SOURCE MATERIAL:
-- ==== Sys2Proof/Certificates/Slice0/Obligations.lean ====
section
/-! DEFINITION. The statements about the station, for the provers. Each docstring names the rules of spec/ it formalises;
where a clause rests on the model's own choice it names the log entry of notes/assumptions/. -/

section Statements

open Sys2Proof Sys2Proof.Machine

/-! ## The station as a whole -/

/-- A step takes the command at the front of the queue and is exec of it with the queue's rest. On an empty queue it is the
tick of 100 µs (the model's choice, log entry 3): every timer that runs counts one tick, the others' pull of the bed stop line
becomes the next of those ahead (log entry 25), the filter counts the ticks at which the line reads the other level than the
sensed one, pulled by the station or by the others (R19, R20), the commands of the timers that have run out and then of the
part's own work are queued, and nothing else changes. STOP_SENSED is due after ten such ticks, STOP_RELEASED after a hundred. -/
def Obligations.StepTakesTheFrontCommand : Prop :=
  ∀ s : State,
    (∀ (c : Instr) (rest : List Instr), s.pending = c :: rest → step s = exec c { s with pending := rest }) ∧
    (s.pending = [] → ∃ t, step s = .next t ∧ t.now = s.now + 1 ∧
      let less (timer : Option Nat) : Option Nat := timer.map fun n => n - 1
      let pulls := s.bus.drivePull || s.bus.breachPull
      let low := pulls || t.inputs.lineLow
      t.inputs = { s.inputs with
        lineLow := (s.inputs.lineAhead.head?).getD s.inputs.lineLow, lineAhead := s.inputs.lineAhead.drop 1 } ∧
      t.bus = { s.bus with filter :=
        if s.job.state = .held then 0 else if low = s.bus.sensedLow then 0 else s.bus.filter + 1 } ∧
      t.guard = { s.guard with
        settleTimer := less s.guard.settleTimer, waitTimer := less s.guard.waitTimer
        reachTimer := less s.guard.reachTimer } ∧
      t.pacer = { s.pacer with enrolTimer := less s.pacer.enrolTimer, tailTimer := less s.pacer.tailTimer } ∧
      t.motion = { s.motion with
        spindle := (match s.motion.spindle with
          | .spinningUp n => .spinningUp (n - 1)
          | other => other)
        highTimer := less s.motion.highTimer, lowTimer := less s.motion.lowTimer
        stallTimer := less s.motion.stallTimer } ∧
      t.pq = { s.pq with creditTimer := less s.pq.creditTimer } ∧
      t.map = { s.map with sweepTimer := less s.map.sweepTimer } ∧
      t.pending = timersDue t ++ workDue t ∧
      (t.bus.sensedLow = false → 10 ≤ t.bus.filter → Instr.stopSensed ∈ t.pending) ∧
      (Instr.stopSensed ∈ t.pending → t.bus.sensedLow = false ∧ 10 ≤ t.bus.filter) ∧
      (t.bus.sensedLow = true → 100 ≤ t.bus.filter → Instr.stopReleased ∈ t.pending) ∧
      (Instr.stopReleased ∈ t.pending → t.bus.sensedLow = true ∧ 100 ≤ t.bus.filter) ∧
      UnchangedBut [.now, .inputs, .bus, .pacer, .pq, .map, .motion, .guard, .pending] s t)

/-- The frame of every command: a command that answers a next state leaves every block it does not write as it was; no
command moves the clock or touches the command queue. -/
def Obligations.CommandsWriteOnlyTheirBlocks : Prop :=
  ∀ (c : Instr) (s t : State), exec c s = .next t → UnchangedBut (blocksWritten c) s t

/-- R13 to R16, R18: every step keeps the form of the transmit queue: its order, the ages, the numbers of places of each
kind, the due-again mark of reports only, and nothing queued in MUTE. -/
def Obligations.StepKeepsTheTransmitQueue : Prop :=
  ∀ s t : State, s.bus.QueueForm → step s = .next t → t.bus.QueueForm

THE TASK:
Please copy every line from the entries that includes the word "stopSensed".

REPLY:
      (t.bus.sensedLow = false → 10 ≤ t.bus.filter → Instr.stopSensed ∈ t.pending) ∧
      (Instr.stopSensed ∈ t.pending → t.bus.sensedLow = false ∧ 10 ≤ t.bus.filter) ∧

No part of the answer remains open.